The lone defense witness was the detective who led the 2005 investigation into allegations that Cosby drugged and violated Andrea Constand at his suburban Philadelphia home in 2004.
Detective Richard Schaffer was one of 12 witnesses who testified during the prosecution case. In his six-minute appearance Monday, Shaffer said that Constand had visited with Cosby at an out-of-state casino and that police knew he had vision problems more than a decade ago. Cosby has said he is legally blind because of glaucoma.
The judge shot down a defense request to call a second witness, a woman who worked with Constand at Cosby's alma mater, Temple University.
Cosby, 79, could spend the rest of his life in prison if convicted. He has said the sexual encounter with Constand was consensual.
Constand, a 44-year-old former employee of the women's basketball program at Temple, testified last week that Cosby gave her three blue pills and then penetrated her with her fingers against her will as she lay paralyzed and half-conscious.

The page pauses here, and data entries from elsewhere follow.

/-- With no expiry due, none is taken (R58). -/
theorem expireDue_none {s : State} (h : ∀ r ∈ s.acts, ∀ f ∈ r.refs, f.due = false) :
    expireDue s = s := by
  have : dueTimers s = [] := by
    simp only [dueTimers, List.flatMap_eq_nil_iff, List.map_eq_nil_iff, List.filter_eq_nil_iff,
      List.mem_range]
    intro r hr i hi
    simp [hi, h r hr _ (List.getElem_mem hi)]
  simp [expireDue, this]

theorem offerRecord_onlyZones (r : ActRecord) (s : State) : OnlyZones s (offerRecord r s) :=
  .foldl _ (fun t z => by
    split
    · exact offer_onlyZones z _ t
    · exact .of rfl rfl rfl rfl) allZones s

/-- The claims that follow a new record: the OVERFLOW claim of DEFAULT MODE, or its merged claims. -/
theorem firstClaims_onlyZones (d e : Bool) (r : ActRecord) (s : State) :
    OnlyZones s (if d then (if e then offerAll (overflowClaim s) s else s) else offerRecord r s) := by
  cases d <;> cases e <;>
    simp only [if_true, if_false, Bool.false_eq_true]
  · exact offerRecord_onlyZones r s
  · exact offerRecord_onlyZones r s
  · exact .of rfl rfl rfl rfl
  · exact offerAll_onlyZones _ s

theorem recordCause_onlyCauses (dz : Nat) (cls : Class) (o : Nat) (l : Option Bool) (s : State) :
    OnlyCauses s (recordCause dz cls o l s) := by
  have h1 : OnlyCauses s (updateLock { s with acts := s.acts ++ [newRecord s dz cls o l] }) :=
    .trans (t := { s with acts := s.acts ++ [newRecord s dz cls o l] }) (.of rfl rfl rfl rfl)
      (updateLock_onlyZones _).onlyCauses
  have h2 := h1.trans
    (firstClaims_onlyZones s.defaultMode s.acts.isEmpty (newRecord s dz cls o l) _).onlyCauses
  unfold recordCause
  simp only
  split
  · exact h2.trans (expireRecord_onlyCauses dz _)
  · exact h2

theorem causeOn_onlyCauses (dz : Nat) (cls : Class) (o : Nat) (l : Option Bool) (s : State) :
    OnlyCauses s (causeOn dz cls o l s) := by
  unfold causeOn
  split
  · exact mapRecord_onlyCauses dz _ s
  · split
    · unfold refuseCause
      simp only
      refine OnlyCauses.trans ?_ (report_onlyZones _ _).onlyCauses
      split
      · exact .of rfl rfl rfl rfl
      · exact .trans (t := { s with overflow := true }) (.of rfl rfl rfl rfl) (offerAll_onlyZones _ _).onlyCauses
    · exact recordCause_onlyCauses dz cls o l s

theorem removeRecord_onlyCauses (dz : Nat) (s : State) : OnlyCauses s (removeRecord dz s) := by
  unfold removeRecord
  simp only
  exact .trans (t := { s with
      acts := s.acts.filter fun r => r.dz != dz
      overflow := s.overflow && !(s.acts.filter fun r => r.dz != dz).isEmpty }) (.of rfl rfl rfl rfl)
    ((updateLock_onlyZones _).trans (removalAll_onlyZones _ _)).onlyCauses

theorem causeOff_onlyCauses (dz : Nat) (s : State) : OnlyCauses s (causeOff dz s) := by
  unfold causeOff
  split
  · exact .of rfl rfl rfl rfl
  · split
    · exact mapRecord_onlyCauses dz _ s
    · exact removeRecord_onlyCauses dz s

theorem causeResetAll_onlyCauses (s : State) : OnlyCauses s (causeResetAll s) :=
  .foldl _ (fun t dz => removeRecord_onlyCauses dz t) _ s

/-! ## The warden -/

theorem setWarden_onlyWarden (f : Warden → Warden) (s : State) : OnlyWarden s (setWarden f s) :=
  .of rfl rfl

theorem sendRelease_onlyWarden (l : Nat) (s : State) : OnlyWarden s (sendRelease l s) := by
  unfold sendRelease
  split
  · exact ⟨rfl, List.prefix_append _ _⟩
  · exact .refl s
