-- ==== Sys2Proof/Laws/Bodies.lean ====
section
/-!
SUPPORT. The bytes of message bodies: lengths, the place of a zone in a zone set, the shares of a reply in
parts, the parts of a message as ring-in brings them, and what becomes of a complete one.
-/

namespace Sys2Proof.Machine

theorem numBytes_length (w n : Nat) : (numBytes w n).length = w := by simp [numBytes]

/-- A value that takes a byte at least: every value but a number whose range needs none. -/
def hasByte : Item → Bool
  | .number least _ => decide (0 < least)
  | _ => true

theorem itemBytes_pos (c : MsgCode) {x : Item} (i : Nat) (h : hasByte x = true) :
    1 ≤ (itemBytes c (x, i)).length := by
  cases x with
  | number least n =>
    have : 0 < least := by simpa [hasByte] using h
    simp only [itemBytes, numBytes_length]
    omega
  | zones zs => simp [itemBytes, zoneBytes]
  | named k => simp [itemBytes]
  | offset d => simp [itemBytes]

/-- A run of values takes a byte at least for each of them. -/
theorem itemsBytes_length (c : MsgCode) (l : List Item) (h : l.all hasByte = true) :
    l.length ≤ (itemsBytes c l).length := by
  have key : ∀ (l : List Item) (k : Nat), l.all hasByte = true →
      l.length ≤ ((l.zipIdx k).flatMap (itemBytes c)).length := by
    intro l
    induction l with
    | nil => intro k _; simp
    | cons x l ih =>
      intro k h
      rw [List.all_cons, Bool.and_eq_true] at h
      have h1 := itemBytes_pos c k h.1
      have h2 := ih (k + 1) h.2
      simp only [List.zipIdx_cons, List.flatMap_cons, List.length_append, List.length_cons]
      omega
  exact key l 0 h

/-- Zone n is a member of a zone set when bit n mod 8 of byte n / 8 is set (R181). -/
theorem zoneBytes_bit (zs : ZoneSet) (z : Zone) :
    ((zoneBytes zs)[z.val / 8]?.map fun b => b.getLsbD (z.val % 8)) = some (inSet zs z) := by
  have h : z.val / 8 = 0 ∨ z.val / 8 = 1 ∨ z.val / 8 = 2 := by omega
  have m : z.val % 8 < 8 := Nat.mod_lt _ (by decide)
  rcases h with h | h | h <;>
    simp only [zoneBytes, inSet, h, List.getElem?_cons_zero, List.getElem?_cons_succ, Option.map_some,
      BitVec.getLsbD_extractLsb', m, decide_true, Bool.true_and] <;> congr 2 <;> omega

/-- What a part received can become: it is discarded, kept, or joins the complete messages, and nothing
else of the Ring Interface changes (R176, R182). -/
theorem takePart_cases (p : Option (List Byte)) (r : Rif) :
    takePart p r = { r with rx := none } ∨ (∃ bs, p = some bs ∧
      (takePart p r = { r with rx := some bs } ∨
        takePart p r = { r with rx := none, arrived := r.arrived ++ [bs] })) := by
  unfold takePart
  cases p with
  | none => exact .inl rfl
  | some bs =>
    simp only
    split
    · exact .inr ⟨bs, rfl, .inl rfl⟩
    · split
      · exact .inl rfl
      · split
        · exact .inr ⟨bs, rfl, .inr rfl⟩
        · exact .inr ⟨bs, rfl, .inl rfl⟩

/-- What RING_MESSAGE_COMPLETE can do: nothing, the oldest message discarded, or, where the command names it,
its checks pass and the forward hold has room, that message settled (R182). -/
theorem execRingMessageComplete_cases (m : Message) (s : State) :
    execRingMessageComplete m s = .next s ∨ execRingMessageComplete m s = .next (takeHead s) ∨
      (headArrived m s = true ∧ messageOk m = true ∧ s.rif.fwd.length < Config.holdMax ∧
        execRingMessageComplete m s = .next (settleMessage m (takeHead s))) := by
  unfold execRingMessageComplete whenever
  split
  · beta_reduce
    split
    · rename_i h
      simp only [Bool.and_eq_true, decide_eq_true_eq] at h
      exact .inr (.inr ⟨h.1.1, h.1.2, h.2, rfl⟩)
    · exact .inr (.inl rfl)
  · exact .inl rfl

theorem unionWhole_passes (a b : Bool) (v : BitVec 4) :
    unionWhole (Config.unionByte a (!a) b (!b) v) = true := by
  have hv : v = BitVec.ofNat 4 v.toNat := by simp
  simp only [unionWhole, List.any_eq_true]
  refine ⟨(a, b), by cases a <;> cases b <;> simp, v.toNat, by simp [v.isLt], ?_⟩
  simp

theorem kindKnown_kind (x : BitVec 3) (k : MsgKind) (low : BitVec 3) :
    kindKnown (x ++ (Config.kindBits k ++ low)) = true := by
  have e : (x ++ (Config.kindBits k ++ low)).extractLsb' 3 2 = Config.kindBits k := by
    apply BitVec.eq_of_getLsbD_eq
    intro i hi
    simp only [BitVec.getLsbD_extractLsb', BitVec.getLsbD_append]
    have h1 : 3 + i < 5 := by omega
    have h2 : ¬3 + i < 3 := by omega
    simp [hi, h1]
  simp only [kindKnown, e]
  cases k <;> simp

/-- A well-formed message that passes its checks passes them as bytes: what the bytes fail, the message
fails (R181, R182). -/
theorem bytesPass_of_messageOk {m : Message} {s : State} {bs : List Byte} {rest : List (List Byte)}
    (h : s.rif.arrived = bs :: rest) (ha : headArrived m s = true) (hb : m.body.length ≤ 32)
    (ok : messageOk m = true) : bytesPass bs = true := by
  simp only [headArrived, h, Bool.and_eq_true, beq_iff_eq] at ha
  simp only [messageOk, Bool.and_eq_true, beq_iff_eq, bne_iff_ne, decide_eq_true_eq] at ok
  obtain ⟨⟨⟨hc, ht⟩, hf⟩, hh⟩ := ok
  obtain ⟨tail, rfl⟩ : ∃ tail, bs = messageBytes m ++ tail :=
    ⟨bs.drop (10 + m.body.length), by rw [← ha.1, List.take_append_drop]⟩
  have e1 : m.takenBar = !m.taken := by revert ht; cases m.taken <;> cases m.takenBar <;> simp
  have e2 : m.fullBar = !m.full := by revert hf; cases m.full <;> cases m.fullBar <;> simp
  have n32 : m.body.length % 256 = m.body.length := Nat.mod_eq_of_lt (by omega)
  have hops : BitVec.ofNat 8 m.hops ≠ 255#8 := by
    intro e
    have := congrArg BitVec.toNat e
    simp at this
    omega
  have kind := kindKnown_kind (BitVec.ofNat 3 m.cls.val) (kindOf m.content) m.low
  have h8 : 8 + m.body.length = m.body.length + 8 := Nat.add_comm ..
  have hd : ∀ x : List Byte, List.drop m.body.length (m.body ++ x) = x := fun x => List.drop_left
  have ht2 : ∀ x : List Byte, List.take m.body.length (m.body ++ x) = m.body := fun x => List.take_left
  have h2 : ∀ x : List Byte, List.take 2 (bytes16 m.check ++ x) = bytes16 m.check := fun x => rfl
  simp only [bytesPass, messageBytes, headerBytes, List.cons_append, List.nil_append, List.append_assoc,
    List.getD_cons_succ, List.getD_cons_zero, BitVec.toNat_ofNat, Nat.reducePow, n32, h8,
    List.drop_succ_cons, List.drop_zero, List.take_succ_cons, List.take_zero, hd, ht2, h2, e1, e2,
    unionWhole_passes, kind, Bool.and_true, Bool.and_eq_true, beq_iff_eq, bne_iff_ne]
  exact ⟨by rw [hc]; rfl, hops⟩

end Sys2Proof.Machine
end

Cosby's spokesman suggested last week that the comic might take the stand. But experts said the legal risks would be considerable.
"He could be a fantastic witness. ... He's an actor and he's a very good actor," Duquesne University School of Law professor Wes Oliver said ahead of Monday's court session. But "he is potentially opening the door to a whole lot of cross-examination that they fought really hard to keep out."
Prosecutors wanted 13 other accusers to testify at the trial, but the judge allowed just one, an assistant to his agent at the William Morris Agency.
Cosby's testimony in her civil case showed just how hard a witness he would have been to control. His answers, like his comedy routines, meandered and veered toward stream of consciousness.
And he used jarring language to describe his sexual encounters with various young women. He spoke in the deposition of "the penile entrance" and "digital penetration." And he displayed hints of arrogance.
"One of the greatest storytellers in the world and I'm failing," Cosby said when asked to repeat an answer in the deposition.
The Associated Press does not typically identify people who say they are victims of sexual assault unless they grant permission, which Constand has done.